Ils parlent de leurs étudiants avec affection et se mettent en quatre pour trouver des solutions dans les cas personnels difficiles. Patrice Villain et Bruno Valluet ne peuvent cacher le bonheur qu'ils ont à diriger l'École supérieure de publicité (ESP) rachetée en 2002 à Claude Chauvet. Une école installée 6, rue Delibes, Paris XVIe, fondée en 1927 par les pionniers de la réclame, dont ils ont adapté la formation.

«Nous appliquons le cursus LMD (licence-master-doctorat) avec l'objectif de rendre les étudiants opérationnels dès la fin de leurs études grâce à des stages tout au long de la scolarité», expliquent les deux directeurs. L'école forme aux métiers de la publicité (création et marketing) et des relations presse et a lancé cette rentrée une filière nouvelles technologies. Elle gère un millier de stages par an: en première année, à mi-temps, ils représentent quatre mois du cursus. En cinquième année, ils sont de six mois à plein temps et à l'international.

L'ESP forme historiquement au BTS de communication des entreprises en deux ans (100% de réussite en 2007), mais depuis 2005, elle propose un premier cycle de trois ans certifié Niveau II par l'État, qui permet d'obtenir un Bachelor of Advertising, nom de diplôme déposé par l'école. Un deuxième cycle de deux ans supplémentaires forme des managers de la communication et délivre un Major of Advertising, en cours de certification. Coût de la scolarité: 6000 euros par an.

Taille humaine

La première année, qui compte 180 élèves, recrute des bacheliers. «Nous sélectionnons un candidat sur trois sur des critères de culture générale, de maîtrise de l'anglais, mais surtout de motivation, indique Bruno Valluet. Notre école est réputée pour son encadrement. L'assiduité aux cours est obligatoire.» L'ESP a par ailleurs mis en place une procédure inédite de rentrée différée en janvier, pour «permettre aux déçus de l'université de ne pas perdre un an». Elle intègre par ce biais une trentaine d'étudiants.

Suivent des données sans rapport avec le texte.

-- ==== Sys2Proof/Machine/Rendering.lean ====
section
/-! DEFINITION. The renderer: column edges, classes, annotation cells, the frame from LATCH to its hand-off, and the
pixels the cells stand for (R148 to R169). -/

namespace Sys2Proof.Machine

/-! ## Columns (R159, R163) -/

/-- The columns a cursor is drawn in (R163). -/
def cursorColumns (l : Latch) : Option Nat → List Nat
  | none => []
  | some a => (List.range 300).filter fun c => l.edge c ≤ a && a < l.colEnd c

/-! ## Channel classes (R160, R161) -/

/-- The scan of records for one span: the state in force, the start of the loss it is in, the state at the span's
first tick, the edges inside, whether a loss touches the span. -/
structure Scan where
  cur : Half
  loss : Option Nat
  state : Half
  edges : Half
  hit : Bool

/-- One record met while `[lo, hi)` is scanned (R160). -/
def Scan.step (lo hi : Nat) (x : Scan) (r : TimedRec) : Scan :=
  match r.item with
  | .base false st => { x with cur := st, state := if r.time ≤ lo then st else x.state }
  | .base true _ => { x with loss := some (x.loss.getD r.time) }
  | .trans _ st =>
    { x with cur := st, state := if r.time ≤ lo then st else x.state,
             edges := if lo < r.time ∧ r.time < hi then x.edges ||| (x.cur ^^^ st) else x.edges }
  | .extend _ => x
  | .mark _ .lossBegin _ => { x with loss := some (x.loss.getD r.time) }
  | .mark _ .lossEnd _ =>
    { x with loss := none, hit := x.hit || (match x.loss with
        | some a => a < hi && lo < r.time
        | none => false) }
  | .mark _ _ _ => x

/-- What a span `[a, b)` of a segment from `start` to `stop` shows, from its records (R161). A loss still open extends
to the end tick (R156). -/
def colData (recs : List TimedRec) (start stop a b : Nat) : ColData :=
  let lo := max a start
  let hi := min b stop
  if hi ≤ lo then .outside
  else
    let x := recs.foldl (Scan.step lo hi) { cur := 0, loss := none, state := 0, edges := 0, hit := false }
    let openHit := match x.loss with
      | some t => t < hi
      | none => false
    if x.hit || openHit then .unknown else .known x.edges x.state

/-- The class of channel `k` in a column (R161). -/
def ColData.cell (d : ColData) (k : Nat) : Cell :=
  match d with
  | .outside => .outside
  | .unknown => .unknown
  | .known edges state =>
    if edges.getLsbD k then .edge else if state.getLsbD k then .high else .low

/-- The columns from `c0` up, `n` of them. -/
def Latch.columns (l : Latch) (recs : List TimedRec) (start : Nat) : Nat → Nat → List ColData
  | _, 0 => []
  | c, n + 1 => colData recs start l.stop (l.edge c) (l.colEnd c) :: Latch.columns l recs start (c + 1) n

/-- All columns of a frame: those classified before a trim stand (R156). -/
def allColumns (l : Latch) (d : Reader) : List ColData :=
  match l.seg with
  | none => List.replicate 300 .outside
  | some _ => d.frozen ++ l.columns d.recs d.frameStart d.frozen.length (300 - d.frozen.length)

/-! ## Annotation cells (R164, R165) -/

/-- The kinds drawn hatched: GAP, PARITY_ERR, FRAME_ERR, BUS_ERR (R164). -/
def hatchedKind (kind : Nat) : Bool := kind = 1 || kind = 3 || kind = 4 || kind = 13

/-- The columns an entry covers (R164). -/
def coveredColumns (l : Latch) (e : Note) : List Nat :=
  (List.range 300).filter fun c => l.edge c < e.stop && e.start < l.colEnd c

/-- Digits of a label (R165). -/
def labelDigits (v : Nat) : Nat := if v ≤ 0xFF then 2 else if v ≤ 0x1FF then 3 else 4

/-- The hexadecimal digit `i` of `digits`, the most significant first. -/
def hexDigit (v digits i : Nat) : Nat := v / 16 ^ (digits - 1 - i) % 16

/-- The label of an entry over the row's labels so far (R165): glyph and glyph column per column, the sixth column of a
glyph's cell blank. -/
def putLabel (l : Latch) (height : Nat) (labels : List (Option (Nat × Nat))) (e : Note) : List (Option (Nat × Nat)) :=
  let cols := coveredColumns l e
  let n := cols.length
  let d := labelDigits e.value
  if 6 * d + 2 ≤ n ∧ 9 ≤ height then
    let first := cols.headD 0 + (n - 6 * d) / 2
    (List.range 300).map fun c =>
      if first ≤ c ∧ c < first + 6 * d then some (hexDigit e.value d ((c - first) / 6), (c - first) % 6)
      else labels.getD c none
  else labels

/-- The fill of an entry over the row's fills so far: covered, and hatched or not. -/
def putFill (l : Latch) (fills : List (Option Bool)) (e : Note) : List (Option Bool) :=
  (List.range 300).map fun c =>
    if l.edge c < e.stop ∧ e.start < l.colEnd c then some (hatchedKind e.kind) else fills.getD c none

/-- The cells of an ANNOTATION row over the selected entries `sel` of a slot's list, in list order (R164, R165). -/
def annotationRow (l : Latch) (height : Nat) (sel : List Note) : List Cell :=
  let fills := sel.foldl (putFill l) (List.replicate 300 none)
  let labels := sel.foldl (putLabel l height) (List.replicate 300 none)
  (List.range 300).map fun c =>
    match fills.getD c none with
    | some h => .bar h (labels.getD c none)
    | none => .none

/-! ## The trace table and dirty bands (R166 to R168) -/

/-- The walk of slot `k`'s list at the end of CLASSIFY: the entries left are examined then (R164; log 59). The list of
a FREE slot is empty. -/
def State.finishedWalk (s : State) (k : Nat) : NoteWalk :=
  NoteWalk.examine s.render.latch (s.notesOf k) ((s.notesOf k).length + 1) (s.walkOf k)

/-- The cells of one layout row. -/
def rowCells (s : State) (cols : List ColData) (r : Row) : List Cell :=
  match r.kind with
  | .channel k => cols.map fun d => d.cell k
  | .annotation k => annotationRow s.render.latch r.height (s.finishedWalk k).selected
  | .blank => List.replicate 300 .none

/-- The new trace table: the layout's rows, NONE beyond them (R156, R166). -/
def newTrace (s : State) : List (List Cell) :=
  let cols := allColumns s.render.latch s.render.reader
  let rows := s.render.latch.layout.map (rowCells s cols)
  rows ++ List.replicate (20 - rows.length) (List.replicate 300 .none)

/-- All fifteen bands. -/
def allBands : List Nat := List.range 15

/-- The bands a row from line `y` of height `h` touches (R167). -/
def rowBands (y h : Nat) : List Nat := allBands.filter fun b => y < 16 * b + 16 && 16 * b < y + h

/-- The bands of the rows that differ between two tables. -/
def changedBands : Nat → List Row → List (List Cell) → List (List Cell) → List Nat
  | y, r :: rs, a :: as, b :: bs =>
    (if a = b then [] else rowBands y r.height) ++ changedBands (y + r.height) rs as bs
  | _, _, _, _ => []

/-- The bands any layout row touches. -/
def layoutBands : Nat → List Row → List Nat
  | _, [] => []
  | y, r :: rs => rowBands y r.height ++ layoutBands (y + r.height) rs

/-- Add bands to a dirty set, kept in ascending order. -/
def addBands (dirty more : List Nat) : List Nat := allBands.filter fun b => dirty.contains b || more.contains b

/-- Bands marked dirty: one on the bus is marked again (R157). -/
def markBands (bands : List Nat) (s : State) : State :=
  let again := match s.panel.bus with
    | .band b => bands.contains b
    | _ => false
  { s with render := { s.render with dirty := addBands s.render.dirty bands }
           panel := { s.panel with remarked := s.panel.remarked || again } }

/-! ## LATCH (R75, R155) -/

/-- The SEALED segment with the greatest seal order, the lower number where two are equal. -/
def State.latestSealed (s : State) : Option Nat :=
  (bestSegment (fun e => e.state = .sealed) (fun a b => b.order < a.order) s.store.segs 0).map (·.1)

/-- The segment a view record resolves to (R155). -/
def State.resolve (s : State) : ViewSeg → Option Nat
  | .number n => some n
  | .follow => s.filling.orElse fun _ => s.latestSealed

/-- The segment that holds the VIEW pin, if any. -/
def State.viewed (s : State) : Option Nat :=
  (bestSegment (fun e => e.pins.view) (fun _ _ => false) s.store.segs 0).map (·.1)

/-- The VIEW pin moves to the named segment; the answer is that segment when it is available (R75). -/
def moveView (named : Option Nat) (s : State) : State × Option Nat :=
  let s := match s.viewed with
    | some v => if named = some v then s else dropPin v (fun p => { p with view := false }) s
    | none => s
  match named with
  | none => (s, none)
  | some n =>
    let e := s.seg n
    match e.state with
    | .filling => (addPin n (fun p => { p with view := true }) s, some n)
    | .sealed => (addPin n (fun p => { p with view := true }) s, some n)
    | .releasing => (s, if e.pins.view then some n else none)
    | .empty => (s, none)

/-- The latched T0 (R155). -/
def latchedT0 (v : View) (seg : Option Nat) (start stop : Nat) : Nat :=
  if v.follow ∧ seg ≠ none then
    if stop < 300 * v.scale / 256 then start else max start (stop - 300 * v.scale / 256)
  else v.t0

/-- No record is read for the frame (R156). -/
def Latch.readsNothing (l : Latch) : Bool :=
  l.seg = none || l.stop ≤ max (l.edge 0) l.start || l.colEnd 299 ≤ l.start

/-- LATCH fixes the frame's inputs and CLASSIFY begins; a changed layout or palette dirties every band
(R155, R156, R168). With no segment latched its start and end ticks are 0, which R155 leaves open (DESIGN CHOICE,
log 55). -/
def latchFrame (s : State) : State :=
  let r := s.render
  let m := moveView (s.resolve r.view.seg) s
  let s := m.1
  let start := match m.2 with
    | some n => (s.seg n).start
    | none => 0
  let stop := match m.2 with
    | some n => (s.seg n).stop
    | none => 0
  let l : Latch :=
    { seg := m.2, start := start, stop := stop, t0 := latchedT0 r.view m.2 start stop, scale := r.view.scale,
      layout := r.layout, palette := r.palette, cursorA := r.cursorA, cursorB := r.cursorB }
  let s := { s with render := { s.render with
    latch := l
    frame := .classifying
    reader := { done := l.readsNothing, pos := none, place := 0, time := 0, recs := [], frozen := [],
                frameStart := start, walks := List.replicate 4 NoteWalk.head } } }
  if l.layout ≠ r.latch.layout ∨ l.palette ≠ r.latch.palette then markBands allBands s else s

/-- A frame is requested (R153). -/
def requestFrame (s : State) : State :=
  if s.render.frame = .idle ∧ s.power.st ≠ .entry then latchFrame s
  else { s with render := { s.render with again := true } }

/-- The frame completes (R153, R157). -/
def completeFrame (s : State) : State :=
  let s := { s with render := { s.render with completed := (s.render.completed + 1) % 65536, frame := .idle } }
  if s.render.again ∧ s.power.st ≠ .entry then latchFrame { s with render := { s.render with again := false } }
  else s

/-! ## CLASSIFY (R156) -/

/-- The first grant fixes where the renderer reads from. When a trim since LATCH has left no block with a base tick at
or below the first tick needed, it reads from the first retained block, the latched start tick stands, and columns
before that block's base classify from state 0 (DESIGN CHOICE, log 56). -/
def renderLocate (s : State) : State :=
  match s.render.reader.pos, s.render.latch.seg with
  | none, some n =>
    let l := s.render.latch
    let p := s.firstPos n (max (l.edge 0) l.start)
    let t := (s.store.block ((s.seg n).blockAt p)).base
    { s with render := { s.render with reader := { s.render.reader with pos := some p, place := 0, time := t } } }
  | _, _ => s

/-- Read records until the frame needs no more (R156). -/
def Reader.read (lastEnd stop : Nat) : List Record → Reader → Reader
  | [], d => d
  | r :: rs, d =>
    let t := d.time + r.delta
    let d := { d with time := t, place := d.place + 1 }
    if lastEnd ≤ t ∨ stop < t then { d with done := true }
    else
      let d := { d with recs := d.recs ++ [{ time := t, item := r }] }
      match r with
      | .mark _ .stop _ => { d with done := true }
      | _ => Reader.read lastEnd stop rs d

/-- A burst's records reach the renderer: `full` says that they end the block as it stood at the grant, `tail` that the
block was then the chain's last. -/
def renderRecords (recs : List Record) (full tail : Bool) (s : State) : State :=
  let l := s.render.latch
  let d := Reader.read (l.colEnd 299) l.stop recs s.render.reader
  let d :=
    if d.done || !full then d
    else if tail then { d with done := true }
    else { d with pos := some (d.pos.getD 0 + 1), place := 0 }
  { s with render := { s.render with reader := d } }

/-- The TRIMMED answer: the columns complete so far stand, and reading resumes at the first retained block
(R156). -/
def renderTrimmed (s : State) : State :=
  match s.render.latch.seg with
  | none => s
  | some n =>
    let l := s.render.latch
    let d := s.render.reader
    let e := s.seg n
    let whole := ((List.range 300).filter fun c => l.colEnd c ≤ d.time).length
    { s with render := { s.render with reader :=
        { d with frozen := (allColumns l d).take (max whole d.frozen.length), recs := [], frameStart := e.start,
                 pos := some e.trimmed, place := 0, time := e.start } } }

Depuis 2002, l'ESP a doublé sa surface pour atteindre 1400 m2 et a multiplié par deux ses effectifs pour les porter à 500 étudiants. «Nous voulons garder cette dimension à taille humaine, confie Patrice Villain. En revanche nous réfléchissons à des formations connexes sur les ressources humaines, l'événementiel ou le numérique par acquisitions ou alliances avec des partenaires.»

Par la personnalité de ses directeurs, qui ont déjà fait carrière dans une première vie (Patrice Villain, diplômé de l'Ecole pratique des hautes études sous l'ère de Jean Fourastié et membre du jury HEC entrepreneurs, a débuté dans l'imprimerie familiale avant de devenir consultant en fusion-acquisition, et Bruno Valluet, diplômé de Sciences Po, est avocat d'affaires honoraire), l'ESP se singularise par son esprit familial. Ce qui ne la dispense pas de plancher sur les enjeux de la formation.